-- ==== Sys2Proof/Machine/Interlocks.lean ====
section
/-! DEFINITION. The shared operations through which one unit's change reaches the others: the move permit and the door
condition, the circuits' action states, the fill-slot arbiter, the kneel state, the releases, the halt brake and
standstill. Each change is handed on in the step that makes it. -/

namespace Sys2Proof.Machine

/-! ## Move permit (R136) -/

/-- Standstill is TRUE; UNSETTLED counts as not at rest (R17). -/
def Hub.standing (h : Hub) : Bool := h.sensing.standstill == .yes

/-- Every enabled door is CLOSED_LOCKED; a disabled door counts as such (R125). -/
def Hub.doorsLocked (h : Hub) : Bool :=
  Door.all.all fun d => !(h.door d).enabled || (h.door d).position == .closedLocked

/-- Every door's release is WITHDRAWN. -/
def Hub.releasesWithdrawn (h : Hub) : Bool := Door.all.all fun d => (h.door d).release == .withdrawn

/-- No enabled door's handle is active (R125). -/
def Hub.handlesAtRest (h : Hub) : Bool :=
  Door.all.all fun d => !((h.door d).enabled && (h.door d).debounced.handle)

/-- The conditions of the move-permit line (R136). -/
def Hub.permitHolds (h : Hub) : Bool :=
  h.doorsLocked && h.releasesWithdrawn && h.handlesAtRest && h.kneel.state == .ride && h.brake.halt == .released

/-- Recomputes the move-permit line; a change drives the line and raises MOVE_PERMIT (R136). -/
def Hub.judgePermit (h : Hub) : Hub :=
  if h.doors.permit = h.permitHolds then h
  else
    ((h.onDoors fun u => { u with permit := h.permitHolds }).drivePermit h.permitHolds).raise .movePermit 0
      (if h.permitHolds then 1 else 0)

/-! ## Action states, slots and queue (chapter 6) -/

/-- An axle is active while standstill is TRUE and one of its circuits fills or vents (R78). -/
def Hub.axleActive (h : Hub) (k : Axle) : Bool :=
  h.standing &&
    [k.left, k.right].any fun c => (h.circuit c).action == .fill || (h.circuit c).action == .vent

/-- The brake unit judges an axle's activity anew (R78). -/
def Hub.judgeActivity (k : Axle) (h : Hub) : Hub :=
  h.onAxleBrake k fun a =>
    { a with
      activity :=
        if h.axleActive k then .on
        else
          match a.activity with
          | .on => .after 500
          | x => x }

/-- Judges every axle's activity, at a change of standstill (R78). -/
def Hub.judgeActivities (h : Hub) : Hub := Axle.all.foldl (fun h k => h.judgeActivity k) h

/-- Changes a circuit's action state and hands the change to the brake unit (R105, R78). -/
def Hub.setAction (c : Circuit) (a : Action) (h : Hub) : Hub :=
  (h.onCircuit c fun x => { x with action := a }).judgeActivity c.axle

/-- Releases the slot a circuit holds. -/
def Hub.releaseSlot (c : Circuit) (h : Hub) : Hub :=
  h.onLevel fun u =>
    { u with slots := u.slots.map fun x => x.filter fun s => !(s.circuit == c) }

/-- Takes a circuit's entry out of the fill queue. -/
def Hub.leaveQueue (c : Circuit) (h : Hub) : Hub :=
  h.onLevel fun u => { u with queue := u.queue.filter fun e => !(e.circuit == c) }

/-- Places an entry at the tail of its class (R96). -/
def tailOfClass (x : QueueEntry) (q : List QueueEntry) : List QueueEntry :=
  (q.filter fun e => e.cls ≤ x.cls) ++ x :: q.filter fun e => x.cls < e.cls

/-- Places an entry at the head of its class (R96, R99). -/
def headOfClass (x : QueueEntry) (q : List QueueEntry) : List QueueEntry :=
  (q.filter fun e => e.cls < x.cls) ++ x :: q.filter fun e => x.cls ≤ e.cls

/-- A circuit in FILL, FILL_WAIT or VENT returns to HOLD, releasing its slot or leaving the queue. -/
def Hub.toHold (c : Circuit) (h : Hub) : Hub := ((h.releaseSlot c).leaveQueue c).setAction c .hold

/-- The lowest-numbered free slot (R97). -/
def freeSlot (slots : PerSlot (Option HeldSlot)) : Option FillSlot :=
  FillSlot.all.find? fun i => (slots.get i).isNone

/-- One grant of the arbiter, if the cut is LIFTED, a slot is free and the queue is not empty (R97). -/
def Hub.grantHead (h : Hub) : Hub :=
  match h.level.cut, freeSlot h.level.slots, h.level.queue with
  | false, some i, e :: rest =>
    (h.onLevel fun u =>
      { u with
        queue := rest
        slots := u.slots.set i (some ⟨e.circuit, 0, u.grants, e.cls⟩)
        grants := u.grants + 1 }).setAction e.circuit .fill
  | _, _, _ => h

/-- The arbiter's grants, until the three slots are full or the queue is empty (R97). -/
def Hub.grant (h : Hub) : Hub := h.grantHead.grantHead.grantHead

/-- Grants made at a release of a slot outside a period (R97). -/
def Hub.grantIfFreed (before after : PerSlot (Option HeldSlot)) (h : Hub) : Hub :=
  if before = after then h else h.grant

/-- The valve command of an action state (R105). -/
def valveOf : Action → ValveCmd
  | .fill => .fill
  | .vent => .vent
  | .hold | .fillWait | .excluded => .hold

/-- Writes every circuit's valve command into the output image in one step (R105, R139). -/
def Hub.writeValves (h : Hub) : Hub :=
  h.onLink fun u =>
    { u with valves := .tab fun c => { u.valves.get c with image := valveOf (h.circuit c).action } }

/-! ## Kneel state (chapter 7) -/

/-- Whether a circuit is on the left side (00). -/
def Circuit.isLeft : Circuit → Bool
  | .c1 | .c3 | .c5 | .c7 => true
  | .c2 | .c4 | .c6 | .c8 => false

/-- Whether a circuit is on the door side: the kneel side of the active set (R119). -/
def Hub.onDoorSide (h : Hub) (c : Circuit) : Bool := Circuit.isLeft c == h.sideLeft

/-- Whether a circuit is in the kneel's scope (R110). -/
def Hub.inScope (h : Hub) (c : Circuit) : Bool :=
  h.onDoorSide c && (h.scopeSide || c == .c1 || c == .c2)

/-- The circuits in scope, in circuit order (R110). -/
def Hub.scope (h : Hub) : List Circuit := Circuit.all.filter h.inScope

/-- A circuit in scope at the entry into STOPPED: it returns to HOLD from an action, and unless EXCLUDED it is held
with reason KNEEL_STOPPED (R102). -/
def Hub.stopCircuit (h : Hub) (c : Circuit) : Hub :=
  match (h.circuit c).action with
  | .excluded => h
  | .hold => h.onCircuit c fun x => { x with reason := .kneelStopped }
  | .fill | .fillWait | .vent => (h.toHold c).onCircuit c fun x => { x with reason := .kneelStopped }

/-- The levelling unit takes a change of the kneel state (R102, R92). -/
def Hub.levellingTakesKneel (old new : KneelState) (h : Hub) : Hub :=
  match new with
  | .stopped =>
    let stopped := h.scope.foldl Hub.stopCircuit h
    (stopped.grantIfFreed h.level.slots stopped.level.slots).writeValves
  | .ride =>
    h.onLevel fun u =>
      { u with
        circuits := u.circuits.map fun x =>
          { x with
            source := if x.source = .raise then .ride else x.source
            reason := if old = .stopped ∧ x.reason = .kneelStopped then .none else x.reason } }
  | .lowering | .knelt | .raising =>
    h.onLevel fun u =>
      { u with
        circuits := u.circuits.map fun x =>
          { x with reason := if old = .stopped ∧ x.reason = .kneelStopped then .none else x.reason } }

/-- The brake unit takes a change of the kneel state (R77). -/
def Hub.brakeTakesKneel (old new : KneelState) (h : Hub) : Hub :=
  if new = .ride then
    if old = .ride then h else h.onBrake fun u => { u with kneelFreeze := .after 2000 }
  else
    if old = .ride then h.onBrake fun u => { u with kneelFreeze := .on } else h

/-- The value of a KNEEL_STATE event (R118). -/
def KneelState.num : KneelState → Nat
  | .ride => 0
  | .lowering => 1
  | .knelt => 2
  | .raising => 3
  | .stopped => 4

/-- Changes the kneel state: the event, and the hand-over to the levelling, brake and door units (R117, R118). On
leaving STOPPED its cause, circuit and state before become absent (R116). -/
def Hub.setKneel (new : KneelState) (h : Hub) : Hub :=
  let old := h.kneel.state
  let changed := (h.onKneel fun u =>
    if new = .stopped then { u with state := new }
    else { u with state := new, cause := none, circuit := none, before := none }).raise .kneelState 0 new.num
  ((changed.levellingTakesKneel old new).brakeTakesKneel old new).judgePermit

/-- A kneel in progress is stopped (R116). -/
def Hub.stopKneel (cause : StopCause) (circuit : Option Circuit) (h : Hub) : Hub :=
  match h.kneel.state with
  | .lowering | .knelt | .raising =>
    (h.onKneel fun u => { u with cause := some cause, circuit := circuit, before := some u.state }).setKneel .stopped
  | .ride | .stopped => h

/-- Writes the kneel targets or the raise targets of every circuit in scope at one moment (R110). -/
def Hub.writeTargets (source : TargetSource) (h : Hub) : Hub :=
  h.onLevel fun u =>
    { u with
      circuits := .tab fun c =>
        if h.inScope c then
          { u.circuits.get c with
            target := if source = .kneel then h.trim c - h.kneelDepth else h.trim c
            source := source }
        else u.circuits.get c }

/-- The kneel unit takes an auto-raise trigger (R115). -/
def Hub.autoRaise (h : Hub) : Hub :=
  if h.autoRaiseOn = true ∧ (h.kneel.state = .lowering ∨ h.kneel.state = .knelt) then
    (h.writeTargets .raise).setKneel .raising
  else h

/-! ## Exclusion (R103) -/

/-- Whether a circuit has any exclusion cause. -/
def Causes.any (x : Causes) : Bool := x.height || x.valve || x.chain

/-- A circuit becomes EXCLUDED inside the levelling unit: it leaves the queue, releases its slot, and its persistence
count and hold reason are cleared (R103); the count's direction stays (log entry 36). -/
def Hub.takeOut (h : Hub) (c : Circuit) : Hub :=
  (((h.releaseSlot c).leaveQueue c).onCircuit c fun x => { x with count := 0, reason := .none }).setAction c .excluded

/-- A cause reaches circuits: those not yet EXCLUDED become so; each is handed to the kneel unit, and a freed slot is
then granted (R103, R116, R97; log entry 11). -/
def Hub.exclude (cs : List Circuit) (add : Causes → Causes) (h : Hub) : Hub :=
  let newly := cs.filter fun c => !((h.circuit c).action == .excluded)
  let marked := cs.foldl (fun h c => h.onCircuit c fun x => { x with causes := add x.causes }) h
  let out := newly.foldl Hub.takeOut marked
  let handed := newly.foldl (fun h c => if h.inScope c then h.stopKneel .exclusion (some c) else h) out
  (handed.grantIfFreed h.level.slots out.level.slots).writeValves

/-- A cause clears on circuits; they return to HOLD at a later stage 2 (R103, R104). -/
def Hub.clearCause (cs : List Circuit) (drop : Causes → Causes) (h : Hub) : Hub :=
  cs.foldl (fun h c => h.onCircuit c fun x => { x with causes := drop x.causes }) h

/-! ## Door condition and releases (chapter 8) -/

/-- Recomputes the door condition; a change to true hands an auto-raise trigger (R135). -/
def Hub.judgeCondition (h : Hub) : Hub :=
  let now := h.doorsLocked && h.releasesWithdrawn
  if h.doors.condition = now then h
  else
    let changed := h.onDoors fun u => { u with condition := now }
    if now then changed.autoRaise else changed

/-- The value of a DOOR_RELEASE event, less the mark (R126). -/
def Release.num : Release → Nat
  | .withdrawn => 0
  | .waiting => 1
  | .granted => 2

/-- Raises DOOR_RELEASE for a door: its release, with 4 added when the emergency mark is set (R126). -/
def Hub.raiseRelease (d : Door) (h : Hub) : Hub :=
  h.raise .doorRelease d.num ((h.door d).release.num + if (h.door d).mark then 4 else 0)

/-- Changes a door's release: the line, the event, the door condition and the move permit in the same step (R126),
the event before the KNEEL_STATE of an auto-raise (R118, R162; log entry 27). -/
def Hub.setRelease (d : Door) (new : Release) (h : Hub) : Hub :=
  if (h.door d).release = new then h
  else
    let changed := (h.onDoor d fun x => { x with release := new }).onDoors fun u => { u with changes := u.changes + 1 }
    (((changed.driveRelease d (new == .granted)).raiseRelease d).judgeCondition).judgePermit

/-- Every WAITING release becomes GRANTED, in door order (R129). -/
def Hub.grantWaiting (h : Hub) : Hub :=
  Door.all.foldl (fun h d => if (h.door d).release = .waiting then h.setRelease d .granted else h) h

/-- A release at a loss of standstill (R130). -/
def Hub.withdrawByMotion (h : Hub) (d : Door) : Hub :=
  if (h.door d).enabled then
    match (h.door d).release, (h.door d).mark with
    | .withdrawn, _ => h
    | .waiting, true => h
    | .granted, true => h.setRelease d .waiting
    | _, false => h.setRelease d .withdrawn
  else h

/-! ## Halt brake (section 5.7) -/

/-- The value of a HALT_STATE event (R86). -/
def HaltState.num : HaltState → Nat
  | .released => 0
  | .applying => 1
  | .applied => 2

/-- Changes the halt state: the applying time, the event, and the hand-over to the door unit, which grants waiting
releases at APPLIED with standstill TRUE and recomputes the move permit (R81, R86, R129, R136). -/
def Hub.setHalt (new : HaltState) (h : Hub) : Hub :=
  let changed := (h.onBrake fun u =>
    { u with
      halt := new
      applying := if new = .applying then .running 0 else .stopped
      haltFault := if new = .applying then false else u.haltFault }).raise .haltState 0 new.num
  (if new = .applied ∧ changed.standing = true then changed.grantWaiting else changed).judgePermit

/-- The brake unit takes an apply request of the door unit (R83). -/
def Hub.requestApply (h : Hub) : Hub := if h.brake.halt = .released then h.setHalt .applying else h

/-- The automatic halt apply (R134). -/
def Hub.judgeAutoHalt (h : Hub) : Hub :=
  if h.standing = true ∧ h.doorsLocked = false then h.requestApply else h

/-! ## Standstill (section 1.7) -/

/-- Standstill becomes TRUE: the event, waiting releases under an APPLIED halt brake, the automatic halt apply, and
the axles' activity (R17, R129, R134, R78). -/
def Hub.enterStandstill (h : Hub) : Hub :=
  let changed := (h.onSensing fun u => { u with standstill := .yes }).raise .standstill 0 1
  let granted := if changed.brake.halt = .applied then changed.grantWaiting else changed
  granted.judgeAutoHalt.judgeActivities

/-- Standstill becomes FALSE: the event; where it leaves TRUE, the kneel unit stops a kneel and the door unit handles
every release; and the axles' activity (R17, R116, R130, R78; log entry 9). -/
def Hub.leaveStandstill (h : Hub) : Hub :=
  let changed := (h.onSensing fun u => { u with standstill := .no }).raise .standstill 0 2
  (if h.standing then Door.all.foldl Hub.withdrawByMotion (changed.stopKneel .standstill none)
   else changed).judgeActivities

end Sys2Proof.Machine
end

****

> Directions for this task: Restate word for word the lines in the material above from the one with "if before = after then h else h.grant" to the one with "(h.toHold c).onCircuit c"; both of those lines count, and nothing else does.

> Solution for this exercise:
  if before = after then h else h.grant

/-- The valve command of an action state (R105). -/
def valveOf : Action → ValveCmd
  | .fill => .fill
  | .vent => .vent
  | .hold | .fillWait | .excluded => .hold

/-- Writes every circuit's valve command into the output image in one step (R105, R139). -/
def Hub.writeValves (h : Hub) : Hub :=
  h.onLink fun u =>
    { u with valves := .tab fun c => { u.valves.get c with image := valveOf (h.circuit c).action } }

/-! ## Kneel state (chapter 7) -/

/-- Whether a circuit is on the left side (00). -/
def Circuit.isLeft : Circuit → Bool
  | .c1 | .c3 | .c5 | .c7 => true
  | .c2 | .c4 | .c6 | .c8 => false

/-- Whether a circuit is on the door side: the kneel side of the active set (R119). -/
def Hub.onDoorSide (h : Hub) (c : Circuit) : Bool := Circuit.isLeft c == h.sideLeft

/-- Whether a circuit is in the kneel's scope (R110). -/
def Hub.inScope (h : Hub) (c : Circuit) : Bool :=
  h.onDoorSide c && (h.scopeSide || c == .c1 || c == .c2)

/-- The circuits in scope, in circuit order (R110). -/
def Hub.scope (h : Hub) : List Circuit := Circuit.all.filter h.inScope

/-- A circuit in scope at the entry into STOPPED: it returns to HOLD from an action, and unless EXCLUDED it is held
with reason KNEEL_STOPPED (R102). -/
def Hub.stopCircuit (h : Hub) (c : Circuit) : Hub :=
  match (h.circuit c).action with
  | .excluded => h
  | .hold => h.onCircuit c fun x => { x with reason := .kneelStopped }
  | .fill | .fillWait | .vent => (h.toHold c).onCircuit c fun x => { x with reason := .kneelStopped }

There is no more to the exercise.